__Exercise requirements__:
The lines from the top of the records below through the one containing "it failed. -/" are to be transcribed exactly, and nothing else is to be added.

__Records for processing__:
-- ==== Sys2Proof/Machine/Cores.lean ====
section
/-! DEFINITION. Control cores (R340–R344, R346): heartbeats, watching, take-over by a spare, requests held for a role. -/

namespace Sys2Proof.Machine

def State.core (s : State) (i : Nat) : ControlCore := s.cores.getD i ControlCore.reset
def State.onCore (s : State) (i : Nat) (f : ControlCore → ControlCore) : State := { s with cores := modifyAt s.cores i f }

/-- The core holds one of the roles 1–6. -/
def ControlCore.active (c : ControlCore) : Bool := c.tested && decide (1 ≤ c.role.toNat ∧ c.role.toNat ≤ 6)

/-- The core with a role. -/
def State.coreWith (s : State) (role : Nat) : Option Nat := (List.range 8).find? fun i => (s.core i).active && (s.core i).role.toNat == role

/-- The role that role k watches (R341). -/
def watchedRole (k : Nat) : Nat := k % 6 + 1

/-- R341: an active core's counter rises by one. -/
def execHeartbeat (core : Fin 8) (s : State) : Out :=
  .next <| if s.start.loaded && (s.core core.val).active then s.onCore core.val fun c => { c with heartbeat := c.heartbeat + 1 } else s

/-- The spare that takes over (R342): the lowest-numbered core without a role that passed its self-test and is not taking one. -/
def State.spareCore (s : State) : Option Nat :=
  (List.range 8).find? fun i => let c := s.core i; c.role == 0 && c.tested && c.taking.isNone

/-- A core is declared failed (R342, R344): fenced, logged, recorded at the next spare-swap window, and a spare starts. -/
def State.coreFailed (s : State) (watcher w : Nat) : State :=
  let role := (s.core w).role
  let s := s.onCore w fun c => { c with role := 7, watchValid := false, missed := 0 }
  let s := s.onCore watcher fun c => { c with watchValid := false }
  let r : RepairRecord :=
    { seq := 0, kind := 6, pendKind := 0, unit := BitVec.ofNat 16 w, detail := 0, step := s.dial.step, startCount := s.start.startCount
      code := 0x0D2 }
  let s := s.onResil fun x => { x with failedCores := x.failedCores ++ [w], toRecord := x.toRecord ++ [r] }
  let s := s.logDevice 0x0D2 (engineName 0 (104 + w)) 0 0
  match s.spareCore with
  | some k => s.onCore k fun c => { c with taking := some role }
  | none => (s.logDevice 0x0D3 (engineName 0 (104 + w)) 0 0).haltAtBoundary 4

/-- R341, R342, R344: the watcher's reading of the core it watches; the fourth without change declares it failed. -/
def execWatcherRead (core : Fin 8) (s : State) : Out :=
  .next <|
    let c := s.core core.val
    if !s.start.loaded || !c.active || !c.watchValid then s else
    let beat := (s.core c.watched.toNat).heartbeat
    if beat ≠ c.lastSeen then s.onCore core.val fun c => { c with missed := 0, lastSeen := beat }
    else
      let s := s.onCore core.val fun c => { c with missed := satAdd c.missed 1 }
      if (s.core core.val).missed.toNat ≥ 4 then s.coreFailed core.val c.watched.toNat else s

/-- A held request, answered as of the step of its receipt (R146, R343). -/
def State.answerHeld (s : State) (c : Instr) (step : Nat) : State :=
  match c with
  | .attest h nonce => s.answerAttest h nonce
  | .stageOpen h => s.openStaging h
  | .stageWrite h offset data => s.writeStaging h offset.toNat data
  | .stageCommit h => s.commitStaging h
  | .stageDiscard h => s.discardStaging h
  | c => match headerOf c with
    | some h => s.answerRun h (s.runFaults step c) fun s => s.runEffect c
    | none => s

/-- The role that answers a held request. -/
def heldRole : Instr → Nat
  | .attest _ _ => 1
  | .stageOpen _ => 1
  | .stageWrite _ _ _ => 1
  | .stageCommit _ => 1
  | .stageDiscard _ => 1
  | _ => 5

/-- Requests held for a role, oldest first. -/
def State.answerAllHeld (s : State) (role : Nat) : State :=
  let mine := s.links.held.filter fun h => heldRole h.1 == role
  let s := s.onLinks fun l => { l with held := l.held.filter fun h => heldRole h.1 != role }
  mine.foldl (fun s h => s.answerHeld h.1 h.2) s

/-- R165, R342, R343: the spare has the role and sends its first heartbeat; its watcher and the core it watches are those of the role.
A Shard Map reload that waited for role 3 is done, stretch requests that waited for role 2 are taken. -/
def execTakeoverComplete (core : Fin 8) (s : State) : Out :=
  .next <| match (s.core core.val).taking with
  | none => s
  | some role =>
    let below := s.coreWith (watchedRole role.toNat)
    let s := s.onCore core.val fun c =>
      { c with role := role, taking := none, tested := true, heartbeat := c.heartbeat + 1, missed := 0
               watched := BitVec.ofNat 3 (below.getD 0), watchValid := below.isSome
               lastSeen := below.elim 0 fun w => (s.core w).heartbeat }
    let s := match (List.range 8).find? fun i => (s.core i).active && watchedRole (s.core i).role.toNat == role.toNat with
      | some w => s.onCore w fun c => { c with watched := BitVec.ofNat 3 core.val, watchValid := true, missed := 0, lastSeen := (s.core core.val).heartbeat }
      | none => s
    let s := if role = 3 then s.onTables fun t => { t with stalled := [] } else if role = 2 then s.takeHeldRequests else s
    (s.answerAllHeld role.toNat).settle

end Sys2Proof.Machine
end

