/-- Floyd's selection (R206): F distinct edges of more than F, in ascending index (R209). -/
def State.floyd (s : State) (r : AdjReader) (row : AdjRow) (d : DrawPlace) (f : Nat) : Except SampleFault (List Edge × Nat) := do
  let x ← (List.range f).foldlM (fun (a : List Edge × Nat) i => do
    let pick (g : Nat) : Nat :=
      let t := drawIndex g (row.degree - f + i + 1)
      if a.1.any fun e => e.index == t then row.degree - f + i else t
    let y ← s.attempts r row d i pick d.desc.redraws
    pure (a.1 ++ [y.1], a.2 + y.2)) (([], 0) : List Edge × Nat)
  pure (sortBy (·.index) x.1, x.2)

/-- The edges a source node contributes at a hop (R206, R207, R209), with the generator calls made. -/
def State.sampleNode (s : State) (r : AdjReader) (d : DrawPlace) (fanout : Nat) : Except SampleFault (List Edge × Nat) := do
  match ← s.adjRow r with
  | none => pure ([], 0)
  | some row =>
    let byWeight (n : Nat) : Except SampleFault (List Edge × Nat) := do
      let es ← s.allEdges r row
      let ps := prefixWeights es
      if ps.getLastD 0 = 0 then pure ([], 0) else s.drawEdges r row d n fun _ g => pickWeighted es ps g
    let uniform (n : Nat) : Except SampleFault (List Edge × Nat) := s.drawEdges r row d n fun _ g => drawIndex g row.degree
    if row.degree = 0 then pure ([], 0) else
    match d.desc.method with
    | 0 =>
      if d.desc.replace then uniform fanout
      else if row.degree ≤ fanout then do
        let es ← s.allEdges r row
        pure (es, 0)
      else s.floyd r row d fanout
    | 1 => byWeight fanout
    | 2 =>
      let n := if d.hop = 1 then fanout else 1
      if r.t.weighted then byWeight n else uniform n
    | _ => do
      let es ← s.allEdges r row
      pure (es, 0)

/-! ### Baskets -/

/-- A basket as it grows: its lists (a node and whether it is remote), trail entries, trail lengths by hop, calls, substitutions. -/
structure Basket where
  lists    : List (List (Nat × Bool))
  trail    : List Nat
  trails   : List Nat
  remote   : Nat
  calls    : Nat
  defaults : List Nat
  clipHop  : Nat
  done     : Nat
  deriving DecidableEq, Repr

def Basket.nodes (b : Basket) : Nat := (b.lists.map List.length).sum
def Basket.clip (b : Basket) (h : Nat) : Basket := { b with clipHop := h, done := h }

/-- A trail entry (R194). -/
def trailEntry (src pos hop : Nat) (remote : Bool) (dst weight etype : Nat) : Nat :=
  pack [(src, 40), (pos, 20), (hop, 3), (bit remote, 1), (dst, 20), (weight, 16), (etype, 8)]

/-- Add a group of edges, by destination position, to the hop's list; none where it does not fit (R210, R212). -/
def State.addGroup (s : State) (d : BasketDesc) (b : Basket) (h : Nat) (cur : List (Nat × Bool)) (group : List (Nat × Edge)) :
    Option (Basket × List (Nat × Bool)) :=
  let x := group.foldl (fun (a : List (Nat × Bool) × List Nat × Nat) g =>
    let e := g.2
    let remote := s.remoteNode d e.nbr
    let seen := if d.dedup then a.1.findIdx? fun n => n.1 == e.nbr else none
    let pos := seen.getD a.1.length
    (if seen.isSome then a.1 else a.1 ++ [(e.nbr, remote)],
     a.2.1 ++ [trailEntry e.nbr pos h remote g.1 e.weight e.etype], a.2.2 + bit remote)) (cur, [], 0)
  if b.nodes + x.1.length > d.nodeBudget + 1 ∨ b.trail.length + x.2.1.length > d.trailBudget + 1 then none
  else some ({ b with trail := b.trail ++ x.2.1, remote := b.remote + x.2.2 }, x.1)

/-- A table reader for a node of a hop. -/
def State.reader (s : State) (m : MicroBatch) (remote : List RemoteSector) (table node : Nat) : AdjReader :=
  ⟨remote, (s.table table).getD default, m.versionB.contains table, node⟩

/-- A source node that an invalid-index rule replaces (R167). -/
def State.substituted (s : State) (r : AdjReader) : Bool :=
  match s.lookup r.t r.node with
  | .row _ _ _ => false
  | _ => true

def withCalls (n : Nat) (x : Except SampleFault α) : Except SampleFault α :=
  match x with
  | .error f => .error { f with calls := f.calls + n }
  | .ok a => .ok a

/-- A hop of every method but 3, source node by source node (R206, R209, R212). -/
def State.nodeHop (s : State) (m : MicroBatch) (remote : List RemoteSector) (d : DrawPlace) (hop : HopRecord) :
    List ((Nat × Bool) × Nat) → Basket → List (Nat × Bool) → Except SampleFault (Basket × List (Nat × Bool))
  | [], b, cur => pure (b, cur)
  | ((node, _), p) :: rest, b, cur => do
    let r := s.reader m remote hop.table node
    let x ← withCalls b.calls (s.sampleNode r { d with p := p } (hop.fanout + 1))
    let b := { b with calls := b.calls + x.2, defaults := if s.substituted r then b.defaults ++ [r.t.id] else b.defaults }
    match s.addGroup d.desc b d.hop cur (x.1.map fun e => (p, e)) with
    | none => pure (b.clip d.hop, cur)
    | some y => s.nodeHop m remote d hop rest y.1 y.2

/-- The pool of method 3 (R208): every edge of every node, with its destination position. -/
def State.pool (s : State) (m : MicroBatch) (remote : List RemoteSector) (table : Nat) (src : List (Nat × Bool)) (b : Basket) :
    Except SampleFault (Basket × Option (List (Nat × Edge))) := do
  let rows ← src.zipIdx.mapM fun x => do
    let r := s.reader m remote table x.1.1
    let row ← withCalls b.calls (s.adjRow r)
    pure (r, row, x.2)
  let b := { b with defaults := b.defaults ++ (rows.filter fun x => s.substituted x.1).map fun x => x.1.t.id }
  if (rows.map fun x => x.2.1.elim 0 (·.degree)).sum > 16777216 then pure (b, none) else do
    let es ← rows.mapM fun x =>
      match x.2.1 with
      | none => pure []
      | some row => do
        let es ← withCalls b.calls (s.allEdges x.1 row)
        pure (es.map fun e => (x.2.2, e))
    pure (b, some es.flatten)

/-- BF16 of an FP32 value. -/
def bf16Of (x : BitVec 32) : Nat := bf16.encode .saturate .nearestEven (v32 x)

/-- A hop of method 3 (R208): layer-wise draws over the pool. A pool whose weights sum to zero contributes no edge, as R207 has it for a node;
DESIGN CHOICE: no generator call is made for it (log entry 68). -/
def State.layerHop (s : State) (m : MicroBatch) (remote : List RemoteSector) (d : DrawPlace) (hop : HopRecord) (src : List (Nat × Bool))
    (b : Basket) : Except SampleFault (Basket × List (Nat × Bool)) := do
  let x ← s.pool m remote hop.table src b
  match x.2 with
  | none => pure (x.1.clip d.hop, [])
  | some pool =>
    let size := d.desc.layer.getD (d.hop - 1) 0 + 1
    let es := pool.map (·.2)
    let ps := prefixWeights es
    let w := ps.getLastD 0
    if w = 0 then pure (x.1, []) else
    let hits := (List.range size).foldl (fun (l : List (Nat × Nat)) i =>
      let k := pickWeighted es ps (d.gen i)
      insertKey k ((pairCount k l) + 1) l) []
    let group := hits.map fun h =>
      let g := pool.getD h.1 (0, default)
      (g.1, { g.2 with weight := bf16Of (div32 (mul32 (nat32 h.2) w) (nat32 size)), etype := 0 })
    let b := { x.1 with calls := x.1.calls + size }
    match s.addGroup d.desc b d.hop [] group with
    | none => pure (b.clip d.hop, [])
    | some y => pure y
where
  pairCount (k : Nat) (l : List (Nat × Nat)) : Nat := (lookupNat k l).getD 0

/-- The hops of a basket, until one clips (R212). -/
def State.hops (s : State) (m : MicroBatch) (remote : List RemoteSector) (d : DrawPlace) : List (HopRecord × Nat) → Basket → Except SampleFault Basket
  | [], b => pure b
  | (hop, i) :: rest, b => do
    let d := { d with hop := i + 1 }
    let src := b.lists.getLastD []
    let before := b.trail.length
    let x ← if d.desc.method = 3 then s.layerHop m remote d hop src b else s.nodeHop m remote d hop src.zipIdx b []
    let b : Basket := { x.1 with lists := x.1.lists ++ [x.2], trails := x.1.trails ++ [x.1.trail.length - before] }
    if b.clipHop ≠ 0 then pure b else s.hops m remote d rest { b with done := i + 1 }

/-! ### Seeds (R196–R201) -/

/-- Seeds of a training micro-batch from the accepted block (R142, R196). -/
def State.blockSeeds (s : State) (m : MicroBatch) (ring seeds : Nat) : List Nat :=
  match s.run.block, s.operand ring with
  | some b, some x =>
    (List.range (min b.seeds seeds)).map fun i =>
      field (s.placeNum ((s.rowPlace none 0 ring x b.row).plus (64 + 8 * (m.mb * b.seeds + i))) 8) 0 40
  | _, _ => []

/-- Seeds of a cursor's basket (R197–R199). -/
def State.cursorSeeds (s : State) (m : MicroBatch) (b : BasketDesc) (stream : Nat) : List Nat :=
  match s.operand b.seedList with
  | none => []
  | some x =>
    let epoch := field m.dataPos 48 16
    let k := field m.dataPos 0 36
    (List.range (b.seeds + 1)).map fun i =>
      let j := permute b.jobSeed epoch s.rank stream x.m (k * (b.seeds + 1) + i)
      field (s.placeNum (s.rowPlace none 0 b.seedList x j) 8) 0 40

__Expected output__:
-- ==== Sys2Proof/Machine/Cores.lean ====
section
/-! DEFINITION. Control cores (R340–R344, R346): heartbeats, watching, take-over by a spare, requests held for a role. -/

namespace Sys2Proof.Machine

def State.core (s : State) (i : Nat) : ControlCore := s.cores.getD i ControlCore.reset
def State.onCore (s : State) (i : Nat) (f : ControlCore → ControlCore) : State := { s with cores := modifyAt s.cores i f }

/-- The core holds one of the roles 1–6. -/
def ControlCore.active (c : ControlCore) : Bool := c.tested && decide (1 ≤ c.role.toNat ∧ c.role.toNat ≤ 6)

/-- The core with a role. -/
def State.coreWith (s : State) (role : Nat) : Option Nat := (List.range 8).find? fun i => (s.core i).active && (s.core i).role.toNat == role

/-- The role that role k watches (R341). -/
def watchedRole (k : Nat) : Nat := k % 6 + 1

/-- R341: an active core's counter rises by one. -/
def execHeartbeat (core : Fin 8) (s : State) : Out :=
  .next <| if s.start.loaded && (s.core core.val).active then s.onCore core.val fun c => { c with heartbeat := c.heartbeat + 1 } else s

/-- The spare that takes over (R342): the lowest-numbered core without a role that passed its self-test and is not taking one. -/
def State.spareCore (s : State) : Option Nat :=
  (List.range 8).find? fun i => let c := s.core i; c.role == 0 && c.tested && c.taking.isNone

/-- A core is declared failed (R342, R344): fenced, logged, recorded at the next spare-swap window, and a spare starts. -/
def State.coreFailed (s : State) (watcher w : Nat) : State :=
  let role := (s.core w).role
  let s := s.onCore w fun c => { c with role := 7, watchValid := false, missed := 0 }
  let s := s.onCore watcher fun c => { c with watchValid := false }
  let r : RepairRecord :=
    { seq := 0, kind := 6, pendKind := 0, unit := BitVec.ofNat 16 w, detail := 0, step := s.dial.step, startCount := s.start.startCount
      code := 0x0D2 }
  let s := s.onResil fun x => { x with failedCores := x.failedCores ++ [w], toRecord := x.toRecord ++ [r] }
  let s := s.logDevice 0x0D2 (engineName 0 (104 + w)) 0 0
  match s.spareCore with
  | some k => s.onCore k fun c => { c with taking := some role }
  | none => (s.logDevice 0x0D3 (engineName 0 (104 + w)) 0 0).haltAtBoundary 4

/-- R341, R342, R344: the watcher's reading of the core it watches; the fourth without change declares it failed. -/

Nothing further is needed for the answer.